Sure enough, within a matter of hours, the Wayne Hills team was suspended and forced to sacrifice all of its wins this year due to the infraction. And of course, no playoffs. In effect, Wayne Hills was done for this season.
The team and the parents of the kids on the football were understandably outraged. they protested, got a lawyer, and appealed to the NJ Commissioner of Education, who agreed that the family in question hadn’t been given due process to prove their case that the three brothers were legit, e.g that they were living legally within the school district. In short, the Wayne Hills football program got a temporary break. But they had to go through a formal decision process.
But it was until late Tuesday of this past week when that final hearing was heard and the Wayne Hills football was fully reinstated and allowed to go back and play football in the playoffs. You can just imagine the sense of relief for everybody in that school: the superintendent (who, by the way, was obliged to report any perceived rules violations, the athletic director, principal, coaches, and so on).
According to Patrick Lanni of NJ.com, who was covering this case, the key evidence turned on the fact the three brothers have been living in a one-bedroom apartment with their father for the last two years. It’s a rented apartment within the school district, and they had the paperwork to show that rent had been paid. And although it sounds more than a little cramped with four guys living in a one-bedroom, it was ruled to be legitimate.
No question this was a major hassle for everyone involved. But let’s take a step back. There was a time when HS students transferred because their entire family moved to a different town or locale. And the kids in the family enrolled in the local school. Or perhaps a family enrolled a child in a private or parochial because they wanted a different kind of education for their kid.
But let’s be candid. These days, I would venture that most of the transfers that occur are done by kids (with the full support of their parents) to find a better opportunity in order to showcase their athletic skills. In short, it’s less about the education and more about the athletic opportunities.
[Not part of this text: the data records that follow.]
/-- PUSH reads the flags for PSW alone (R200). -/
theorem push_respectsFlagLists (rp : StackPair) : RespectsFlagLists (.push rp) := by
  refine .of_completes (fun _ => rfl) fun s g hg => ?_
  by_cases hp : rp = .psw
  · subst hp
    have hflags : s.flags = g := eq_of_agreeOn_all hg
    rw [setFlags_eq_self hflags]
    exact (setFlags_eq_self (by simpa [flagsWritten] using hflags)).symm
  · simp [readStackPair_setFlags hp, flagsWritten]

/-- POP writes the flags for PSW alone (R201). -/
theorem pop_respectsFlagLists (rp : StackPair) : RespectsFlagLists (.pop rp) := by
  refine .of_completes (fun _ => rfl) fun s g _ => ?_
  by_cases hp : rp = .psw
  · subst hp
    simp [writeStackPair_psw_setFlags, flagsWritten]
  · simp [writeStackPair_setFlags hp, flagsWritten, hp]

/-- Every instruction respects its lists of flags (R30): the cases are the rows of its table. -/
theorem respectsFlagLists (i : Instr) : RespectsFlagLists i := by
  cases i with
  -- No flag is read or written.
  | mov dst src => exact mov_respectsFlagLists dst src
  | mvi _ _ | lxi _ _ | lda _ | sta _ | lhld _ | shld _ | ldax _ | stax _ | xchg
  | inx _ | dcx _ | cma | jmp _ | call _ | ret | rst _ | pchl | xthl | sphl
  | inPort _ | outPort _ | ei | di | hlt | nop =>
    exact .of_completes (fun _ => rfl) fun s g _ => by simp [flagsWritten]
  -- All five flags are written, from operands that are no flags.
  | add _ | adi _ | sub _ | sui _ | ana _ | ani _ | xra _ | xri _ | ora _ | ori _ | cmp _ | cpi _ =>
    exact .of_completes (fun _ => rfl) fun s g _ => by simp [flagsWritten]
  -- All five flags are written, and CY (for DAA, AC too) is an operand.
  | adc _ | aci _ | sbb _ | sbi _ =>
    refine .of_completes (fun _ => rfl) fun s g hg => ?_
    have hcy : s.flags.cy = g.cy := hg .cy (by simp [flagsRead])
    simp [hcy, flagsWritten]
  | daa =>
    refine .of_completes (fun _ => rfl) fun s g hg => ?_
    have hcy : s.flags.cy = g.cy := hg .cy (by simp [flagsRead])
    have hac : s.flags.ac = g.ac := hg .ac (by simp [flagsRead])
    simp [hcy, hac, flagsWritten]
  -- CY is kept and the other four are written.
  | inr _ | dcr _ => exact .of_completes (fun _ => rfl) fun s g _ => by simp [flagsWritten]
  -- CY alone is written.
  | dad _ | rlc | rrc | stc => exact .of_completes (fun _ => rfl) fun s g _ => by simp [rotateTo, flagsWritten]
  | ral | rar | cmc =>
    refine .of_completes (fun _ => rfl) fun s g hg => ?_
    have hcy : s.flags.cy = g.cy := hg .cy (by simp [flagsRead])
    simp [hcy, rotateTo, flagsWritten]
  -- The conditional instructions read S, Z, P and CY.
  | jnz target => exact jumpOn_respectsFlagLists .nz target
  | jz target => exact jumpOn_respectsFlagLists .z target
  | jnc target => exact jumpOn_respectsFlagLists .nc target
  | jc target => exact jumpOn_respectsFlagLists .c target
  | jpo target => exact jumpOn_respectsFlagLists .po target
  | jpe target => exact jumpOn_respectsFlagLists .pe target
  | jp target => exact jumpOn_respectsFlagLists .p target
  | jm target => exact jumpOn_respectsFlagLists .m target
  | cnz target => exact callOn_respectsFlagLists .nz target
  | cz target => exact callOn_respectsFlagLists .z target
  | cnc target => exact callOn_respectsFlagLists .nc target
  | cc target => exact callOn_respectsFlagLists .c target
  | cpo target => exact callOn_respectsFlagLists .po target
  | cpe target => exact callOn_respectsFlagLists .pe target
  | cp target => exact callOn_respectsFlagLists .p target
  | cm target => exact callOn_respectsFlagLists .m target
  | rnz => exact returnOn_respectsFlagLists .nz
  | rz => exact returnOn_respectsFlagLists .z
  | rnc => exact returnOn_respectsFlagLists .nc
  | rc => exact returnOn_respectsFlagLists .c
  | rpo => exact returnOn_respectsFlagLists .po
  | rpe => exact returnOn_respectsFlagLists .pe
  | rp => exact returnOn_respectsFlagLists .p
  | rm => exact returnOn_respectsFlagLists .m
  -- PSW holds the flags.
  | push rp => exact push_respectsFlagLists rp
  | pop rp => exact pop_respectsFlagLists rp

/-! The four parts of the statement. -/

/-- A flag not listed as written is kept: the law for an instruction started with the flags it has. -/
theorem exec_keeps_unwritten_flag {i : Instr} {s t : State} (h : exec i s = .next t) {n : FlagName}
    (hn : n ∉ flagsWritten i) : flagOf t.flags n = flagOf s.flags n := by
  have hrun := respectsFlagLists i s t s.flags (fun _ _ => rfl) h
  rw [setFlags_self, h] at hrun
  have ht : t.flags = mergeFlags (flagsWritten i) t.flags s.flags := congrArg State.flags (Host.Outcome.next.inj hrun)
  rw [ht, flagOf_mergeFlags, if_neg hn]

theorem exec_logical_clears_cy {r : Operand8} {v : Byte} {i : Instr} {s t : State}
    (hi : i ∈ [Instr.ana r, .ani v, .xra r, .xri v, .ora r, .ori v]) (h : exec i s = .next t) : t.flags.cy = false := by
  simp only [List.mem_cons, List.not_mem_nil, or_false] at hi
  rcases hi with rfl | rfl | rfl | rfl | rfl | rfl <;> cases h <;> exact logicToA_flags_cy ..

theorem exec_pop_psw_flags (s : State) :
    ∃ t, exec (.pop .psw) s = .next t ∧ t.flags = flagsFromByte (memRead s.sp s).1 :=
  ⟨_, rfl, by simp [writeStackPair_psw_flags, pop16]⟩

/-- Two runs whose flags agree where the instruction reads them end alike but for flags it does not write. -/
theorem exec_depends_on_read_flags_only {i : Instr} {s t : State} {f g : Flags} (hfg : agreeOn (flagsRead i) f g)
    (h : exec i (s.setFlags f) = .next t) :
    ∃ g', exec i (s.setFlags g) = .next (t.setFlags g') ∧ agreeOn (flagsWritten i) t.flags g' :=
  ⟨_, respectsFlagLists i (s.setFlags f) t g hfg h, fun n hn => by rw [flagOf_mergeFlags, if_pos hn]⟩

/-- Settles O48: every instruction respects its lists of flags, and the rules of the logical instructions and POP PSW. -/
theorem flagsChangeOnlyAsListed : Obligations.FlagsChangeOnlyAsListed :=
  ⟨fun _ _ _ h _ => exec_keeps_unwritten_flag h, fun _ _ _ _ _ => exec_logical_clears_cy, exec_pop_psw_flags,
    fun _ _ _ _ _ => exec_depends_on_read_flags_only⟩

end Sys2Proof.FlagRules
end

section
/-! SUPPORT. The two byte accesses of a push and of a pop, in the order of R45 and R46, over every kind of memory. -/

namespace Sys2Proof.StackOrder

open Sys2Proof.Machine Sys2Proof.Config Sys2Proof.Spec

/-- The write at SP-2 acts on the state the write at SP-1 left (R45). -/
theorem push16_eq_writes_high_then_low (v : Addr) (s : State) :
    push16 v s = { memWrite (s.sp - 2) (lowByte v) (memWrite (s.sp - 1) (highByte v) s) with sp := s.sp - 2 } := rfl

/-- The read at SP+1 acts on the state the read at SP left, and its byte is the high one (R46). -/
theorem pop16_eq_of_reads_low_then_high {s s1 s2 : State} {lo hi : Byte} (hlo : memRead s.sp s = (lo, s1))
    (hhi : memRead (s.sp + 1) s1 = (hi, s2)) : pop16 s = (joinBytes hi lo, { s2 with sp := s.sp + 2 }) := by
  simp only [pop16, hlo, hhi, State.setSp]

/-- Settles O33: the accesses in their order, and a pop's reads store nothing. -/
theorem pushAndPopByteOrder : Obligations.PushAndPopByteOrder := fun v s =>
  ⟨push16_eq_writes_high_then_low v s, _, _, _, _, rfl, rfl, pop16_eq_of_reads_low_then_high rfl rfl, pop16_mem s⟩

end Sys2Proof.StackOrder
end

section
/-! SUPPORT. The length of an instruction: `decode` consumes what the form of the opcode says, and the forms are as long as
R63 lists their opcodes. -/

namespace Sys2Proof.OpcodeLength

open Sys2Proof.Machine Sys2Proof.Spec

/-- Decoding consumes the opcode and the operand bytes its form takes, whatever these are (R60). -/
theorem decode_consumes_formLength {op : Byte} {bytes rest : List Byte} {i : Instr}
    (h : decode (op :: bytes) = .ok (i, rest)) :
    (op :: bytes).length = rest.length + (decodeOpcode op).length := by
  obtain ⟨hform, rfl⟩ | ⟨f, b2, hform, -, rfl⟩ | ⟨f, b2, b3, hform, -, rfl⟩ := decode_cases h <;>
    simp [hform, OpForm.length]

/-- The opcode table against the two lists of R63, row by row; an unused opcode stands in neither list. -/
theorem formLength_eq_listed : ∀ op : Byte,
    (decodeOpcode op).length = if op ∈ threeByteOpcodes then 3 else if op ∈ twoByteOpcodes then 2 else 1 := by
  decide

/-- Settles O3: what decoding consumes is the length of the opcode's form, and that is the listed length. -/
theorem lengthIsDecidedByOpcode : Obligations.LengthIsDecidedByOpcode := by
  intro op bytes rest i h
  rw [decode_consumes_formLength h, formLength_eq_listed]

end Sys2Proof.OpcodeLength
end

section
/-! SUPPORT. The data transfers: what the named pairs hold after a word is loaded byte by byte, the forms of the transfer
opcodes, and the load that LDA and LDAX share. -/

namespace Sys2Proof.DataTransfer

open Sys2Proof.Machine Sys2Proof.Spec

/-! A pair loaded with two bytes: the high one goes to its left-named register (R11). -/

theorem setBc_joinBytes (s : State) (hi lo : Byte) : s.setBc (joinBytes hi lo) = { s with b := hi, c := lo } := by
  simp [State.setBc, State.setB, State.setC]

theorem setDe_joinBytes (s : State) (hi lo : Byte) : s.setDe (joinBytes hi lo) = { s with d := hi, e := lo } := by
  simp [State.setDe, State.setD, State.setE]

theorem setHl_joinBytes (s : State) (hi lo : Byte) : s.setHl (joinBytes hi lo) = { s with h := hi, l := lo } := by
  simp [State.setHl, State.setH, State.setL]

/-! The immediate loads. -/

theorem decodeOpcode_mvi (dst : Operand8) : decodeOpcode (opcodeOf 0b00 dst.code 0b110) = .takesByte (.mvi dst) := by
  simp [decodeOpcode, decodeGroup0]

theorem decodeOpcode_lxi (rp : RegPair) : decodeOpcode (opcodeOf 0b00 (rp.code ++ 0#1) 0b001) = .takesWord (.lxi rp) := by
  cases rp <;> rfl

theorem exec_mvi (dst : Operand8) (imm : Byte) (s : State) : exec (.mvi dst imm) s = .next (writeOperand dst imm s) := rfl

theorem exec_lxi (rp : RegPair) (imm : Addr) (s : State) : exec (.lxi rp imm) s = .next (writePair rp imm s) := rfl

/-- Settles O15: the opcode's field names the destination, and the word LXI loads is taken apart as it was joined. -/
theorem immediateLoads : Obligations.ImmediateLoads := by
  intro dst rp b2 b3 s rest
  refine ⟨decode_takesByte (decodeOpcode_mvi dst) b2 rest, exec_mvi dst b2 s,
    decode_takesWord (decodeOpcode_lxi rp) b2 b3 rest, ?_⟩
  rw [exec_lxi]
  cases rp with
  | bc => simp only [writePair, setBc_joinBytes]
  | de => simp only [writePair, setDe_joinBytes]
  | hl => simp only [writePair, setHl_joinBytes]
  | sp => rfl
Even worse, state governing bodies just don’t have the manpower to keep track of all these kids, many of whom not only transfer once but two or three times in their HS career.
The time has come to sit down and to review and rewrite the transfer rules. In preparing for my show this week, I checked on the rules in California and Florida. Trust me, the rule books are incredibly opaque and difficult to read. And there are plenty of exceptions to each rule.
So here’s what I suggest we do:
Go back and rewrite the transfer rules so that anyone can understand them.
Sounds obvious, but in most states, you need a law degree to figure these rules out.
Put the responsibility on the school districts to check on all the athletes on their teams and make sure they are all legit.
You can’t expect the state’s governing body to check on each and every transfer. But the school should. That would include the coaching staff, the guidance department, and the athletic department. Make the effort to make sure each kid is actually living full-time in the district. If you don’t, then you bear the full responsibility.
Put real teeth into punishing the kid’s parents.
No HS kid is going to transfer into another school without his or her parents’ support. If it appears that the parent is simply trying to advance their kid’s athletic career AND the parent is working through loopholes with a transfer, punish the parent! Levy a major fine or consider some other kind of serious penalty. Remember, if their kid is caught in a lie, then the entire team is reprimanded harshly. Let that hard punishment start with the parent.
Is this easy?
No, of course not. But as more and more sports parents try and position their kid for a college scholarship by changing HS via a transfer, it’s time to cut through all the clutter and make the system functional and fair for everyone.